### What to work on
Output, word for word, the lines of this listing that fall between the line with "data pins. -/" and the line with "def execEcho (s", counting both of those lines, and no others.

________________

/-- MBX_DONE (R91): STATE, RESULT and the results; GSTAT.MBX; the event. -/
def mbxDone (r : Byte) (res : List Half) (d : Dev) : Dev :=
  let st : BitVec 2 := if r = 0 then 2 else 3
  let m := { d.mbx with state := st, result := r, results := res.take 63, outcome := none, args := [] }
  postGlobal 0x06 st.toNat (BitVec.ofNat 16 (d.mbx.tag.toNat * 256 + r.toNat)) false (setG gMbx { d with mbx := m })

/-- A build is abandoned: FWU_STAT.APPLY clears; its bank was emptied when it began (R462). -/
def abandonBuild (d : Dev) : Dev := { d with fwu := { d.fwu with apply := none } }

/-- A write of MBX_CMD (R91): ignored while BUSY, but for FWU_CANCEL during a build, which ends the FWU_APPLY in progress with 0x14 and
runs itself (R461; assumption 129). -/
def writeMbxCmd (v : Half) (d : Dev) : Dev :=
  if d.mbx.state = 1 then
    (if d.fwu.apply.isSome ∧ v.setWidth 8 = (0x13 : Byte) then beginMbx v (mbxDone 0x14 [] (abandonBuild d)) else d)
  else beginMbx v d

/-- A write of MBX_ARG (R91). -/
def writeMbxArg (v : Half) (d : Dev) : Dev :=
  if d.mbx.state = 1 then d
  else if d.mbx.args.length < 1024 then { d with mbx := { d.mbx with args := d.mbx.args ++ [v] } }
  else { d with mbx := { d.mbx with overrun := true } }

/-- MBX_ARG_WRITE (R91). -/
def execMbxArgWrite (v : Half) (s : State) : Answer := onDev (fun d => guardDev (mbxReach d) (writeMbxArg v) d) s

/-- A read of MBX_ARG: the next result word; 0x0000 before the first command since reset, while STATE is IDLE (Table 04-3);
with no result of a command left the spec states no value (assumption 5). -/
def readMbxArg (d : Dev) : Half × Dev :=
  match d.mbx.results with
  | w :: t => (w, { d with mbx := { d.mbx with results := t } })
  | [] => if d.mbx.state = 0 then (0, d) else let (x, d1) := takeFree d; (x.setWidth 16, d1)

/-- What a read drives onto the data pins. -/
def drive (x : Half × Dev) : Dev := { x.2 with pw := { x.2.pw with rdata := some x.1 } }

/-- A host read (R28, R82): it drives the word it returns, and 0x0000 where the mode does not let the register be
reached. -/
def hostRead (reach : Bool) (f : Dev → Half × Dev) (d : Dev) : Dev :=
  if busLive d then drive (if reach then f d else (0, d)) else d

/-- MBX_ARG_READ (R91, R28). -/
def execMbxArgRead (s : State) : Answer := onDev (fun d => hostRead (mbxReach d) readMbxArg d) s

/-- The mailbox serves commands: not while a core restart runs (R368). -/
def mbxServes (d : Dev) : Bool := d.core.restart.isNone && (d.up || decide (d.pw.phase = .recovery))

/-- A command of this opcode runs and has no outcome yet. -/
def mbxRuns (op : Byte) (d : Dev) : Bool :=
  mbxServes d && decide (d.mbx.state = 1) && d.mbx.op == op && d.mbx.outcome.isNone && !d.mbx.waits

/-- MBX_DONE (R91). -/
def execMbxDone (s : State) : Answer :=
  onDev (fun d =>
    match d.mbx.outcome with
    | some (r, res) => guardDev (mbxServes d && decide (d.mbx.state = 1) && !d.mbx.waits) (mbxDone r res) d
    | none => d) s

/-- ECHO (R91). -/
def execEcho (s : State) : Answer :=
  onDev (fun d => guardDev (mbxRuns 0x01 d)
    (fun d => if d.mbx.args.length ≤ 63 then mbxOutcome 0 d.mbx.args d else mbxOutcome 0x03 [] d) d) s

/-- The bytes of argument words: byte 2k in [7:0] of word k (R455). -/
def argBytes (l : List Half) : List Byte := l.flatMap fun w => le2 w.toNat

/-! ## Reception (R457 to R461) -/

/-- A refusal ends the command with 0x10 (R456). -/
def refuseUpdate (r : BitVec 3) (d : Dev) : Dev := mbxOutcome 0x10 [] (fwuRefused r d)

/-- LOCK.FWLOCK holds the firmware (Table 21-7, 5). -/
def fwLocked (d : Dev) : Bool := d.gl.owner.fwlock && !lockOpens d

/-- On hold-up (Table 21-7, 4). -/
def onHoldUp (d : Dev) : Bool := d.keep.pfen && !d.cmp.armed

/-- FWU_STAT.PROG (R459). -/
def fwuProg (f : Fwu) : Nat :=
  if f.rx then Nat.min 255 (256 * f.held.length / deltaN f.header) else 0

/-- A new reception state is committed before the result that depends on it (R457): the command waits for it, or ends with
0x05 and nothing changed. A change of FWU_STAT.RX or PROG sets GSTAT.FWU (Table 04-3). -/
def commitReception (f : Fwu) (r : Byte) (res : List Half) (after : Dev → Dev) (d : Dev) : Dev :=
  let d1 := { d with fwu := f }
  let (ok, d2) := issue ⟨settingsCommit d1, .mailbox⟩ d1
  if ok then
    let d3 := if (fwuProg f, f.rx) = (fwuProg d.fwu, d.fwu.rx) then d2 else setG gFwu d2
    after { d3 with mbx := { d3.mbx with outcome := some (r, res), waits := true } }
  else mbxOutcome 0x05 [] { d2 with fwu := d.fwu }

________________

### Written solution
/-- What a read drives onto the data pins. -/
def drive (x : Half × Dev) : Dev := { x.2 with pw := { x.2.pw with rdata := some x.1 } }

/-- A host read (R28, R82): it drives the word it returns, and 0x0000 where the mode does not let the register be
reached. -/
def hostRead (reach : Bool) (f : Dev → Half × Dev) (d : Dev) : Dev :=
  if busLive d then drive (if reach then f d else (0, d)) else d

/-- MBX_ARG_READ (R91, R28). -/
def execMbxArgRead (s : State) : Answer := onDev (fun d => hostRead (mbxReach d) readMbxArg d) s

/-- The mailbox serves commands: not while a core restart runs (R368). -/
def mbxServes (d : Dev) : Bool := d.core.restart.isNone && (d.up || decide (d.pw.phase = .recovery))

/-- A command of this opcode runs and has no outcome yet. -/
def mbxRuns (op : Byte) (d : Dev) : Bool :=
  mbxServes d && decide (d.mbx.state = 1) && d.mbx.op == op && d.mbx.outcome.isNone && !d.mbx.waits

/-- MBX_DONE (R91). -/
def execMbxDone (s : State) : Answer :=
  onDev (fun d =>
    match d.mbx.outcome with
    | some (r, res) => guardDev (mbxServes d && decide (d.mbx.state = 1) && !d.mbx.waits) (mbxDone r res) d
    | none => d) s

/-- ECHO (R91). -/
def execEcho (s : State) : Answer :=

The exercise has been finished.